Exercise objective. Beginning at the top of the data below, write out every line exactly until you reach the line with "update sets -/", and include that line.

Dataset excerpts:
-- ==== Sys2Proof/Laws/KeepsUnits.lean ====
section
/-! SUPPORT. What every operation keeps (Laws/Keeps.lean): power, network, host, repair and register units. -/
namespace Sys2Proof.Laws
open Sys2Proof.Machine
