-- ==== Sys2Proof/Laws/KeepsGroups.lean ====
section
/-! SUPPORT. What every operation keeps (Laws/Keeps.lean): the instructions of groups and the engines behind them. -/
namespace Sys2Proof.Laws
open Sys2Proof.Machine
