-- ==== Sys2Proof/Laws/KeepsRows.lean ====
section
/-! SUPPORT. What every operation keeps (Laws/Keeps.lean): launch, host, coherence, link, network, dictionary and boot commands. -/
namespace Sys2Proof.Laws
open Sys2Proof.Machine
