-- ==== Sys2Proof/Laws/KeepsMore.lean ====
section
/-! SUPPORT. What every operation keeps (Laws/Keeps.lean): vector, float, transfer and synchronisation instructions, cores, Milmiuno, resets and SPDM. -/
namespace Sys2Proof.Laws
open Sys2Proof.Machine
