-- ==== Sys2Proof/Laws/State.lean ====
section
/-! SUPPORT. The named updates of the state: what each one sets, and that it leaves every other part as it
was. All true by unfolding, so that no later proof unfolds an update. -/
namespace Sys2Proof.Laws
open Sys2Proof.Machine

/-! ### What an update sets -/

@[simp] theorem cluster_setCluster (s : State) (c : Nat) (x : Cluster) : (s.setCluster c x).cluster c = x :=
  sgetD_sput_same _ c x {}
theorem cluster_setCluster_other {c d : Nat} (s : State) (x : Cluster) (h : d ≠ c) : (s.setCluster c x).cluster d = s.cluster d :=
  sgetD_sput_other _ x {} h
@[simp] theorem cluster_modCluster (s : State) (c : Nat) (f : Cluster → Cluster) : (s.modCluster c f).cluster c = f (s.cluster c) :=
  cluster_setCluster s c _
theorem cluster_modCluster_other {c d : Nat} (s : State) (f : Cluster → Cluster) (h : d ≠ c) :
    (s.modCluster c f).cluster d = s.cluster d := cluster_setCluster_other s _ h
@[simp] theorem group?_setGroup (s : State) (k : Nat) (x : Group) : (s.setGroup k x).group? k = some x := sget?_sset_same k x _
theorem group?_setGroup_other {k j : Nat} (s : State) (x : Group) (h : j ≠ k) : (s.setGroup k x).group? j = s.group? j :=
  sget?_sset_other x _ h
@[simp] theorem kernel?_setKernel (s : State) (k : Nat) (x : Kernel) : (s.setKernel k x).kernel? k = some x := sget?_sset_same k x _
theorem kernel?_setKernel_other {k j : Nat} (s : State) (x : Kernel) (h : j ≠ k) : (s.setKernel k x).kernel? j = s.kernel? j :=
  sget?_sset_other x _ h
@[simp] theorem agent_setAgent (s : State) (a : Nat) (x : CohAgent) : (s.setAgent a x).agent a = x := sgetD_sput_same _ a x {}
theorem agent_setAgent_other {a b : Nat} (s : State) (x : CohAgent) (h : b ≠ a) : (s.setAgent a x).agent b = s.agent b :=
  sgetD_sput_other _ x {} h
@[simp] theorem xl_setXl (s : State) (p : Nat) (x : Xlate) : (s.setXl p x).xl p = x := sgetD_sput_same _ p x {}
theorem xl_setXl_other {p q : Nat} (s : State) (x : Xlate) (h : q ≠ p) : (s.setXl p x).xl q = s.xl q := sgetD_sput_other _ x {} h
@[simp] theorem dx_setDx (s : State) (d : Nat) (x : DieXlate) : (s.setDx d x).dx d = x := sgetD_sput_same _ d x {}
@[simp] theorem tally_setTally (s : State) (d : Nat) (x : TallySet) : (s.setTally d x).tally d = x := sgetD_sput_same _ d x {}
theorem tally_setTally_other {d e : Nat} (s : State) (x : TallySet) (h : e ≠ d) : (s.setTally d x).tally e = s.tally e :=
  sgetD_sput_other _ x {} h
@[simp] theorem counter_setCounter (s : State) (i j n : Nat) : (s.setCounter i j n).counter i j = n % 2 ^ 64 := by
  unfold State.setCounter State.counter
  rw [sgetD_sput_same]
  exact BitVec.toNat_ofNat n 64
@[simp] theorem counter_count (s : State) (i j n : Nat) : (s.count i j n).counter i j = (s.counter i j + n) % 2 ^ 64 :=
  counter_setCounter s i j _
@[simp] theorem useFree_free (s : State) : s.useFree.free = s.free + 1 := rfl
@[simp] theorem send_out (s : State) (o : Out) : (s.send o).out = o :: s.out := rfl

Your solution.
-- ==== Sys2Proof/Laws/KeepsUnits.lean ====
section
/-! SUPPORT. What every operation keeps (Laws/Keeps.lean): power, network, host, repair and register units. -/
namespace Sys2Proof.Laws
open Sys2Proof.Machine
-- ==== Sys2Proof/Laws/KeepsGroups.lean ====
section
/-! SUPPORT. What every operation keeps (Laws/Keeps.lean): the instructions of groups and the engines behind them. -/
namespace Sys2Proof.Laws
open Sys2Proof.Machine
-- ==== Sys2Proof/Laws/KeepsRows.lean ====
section
/-! SUPPORT. What every operation keeps (Laws/Keeps.lean): launch, host, coherence, link, network, dictionary and boot commands. -/
namespace Sys2Proof.Laws
open Sys2Proof.Machine
-- ==== Sys2Proof/Laws/KeepsMore.lean ====
section
/-! SUPPORT. What every operation keeps (Laws/Keeps.lean): vector, float, transfer and synchronisation instructions, cores, Milmiuno, resets and SPDM. -/
namespace Sys2Proof.Laws
open Sys2Proof.Machine
-- ==== Sys2Proof/Laws/State.lean ====
section
/-! SUPPORT. The named updates of the state: what each one sets, and that it leaves every other part as it
was. All true by unfolding, so that no later proof unfolds an update. -/
namespace Sys2Proof.Laws
open Sys2Proof.Machine

/-! ### What an update sets -/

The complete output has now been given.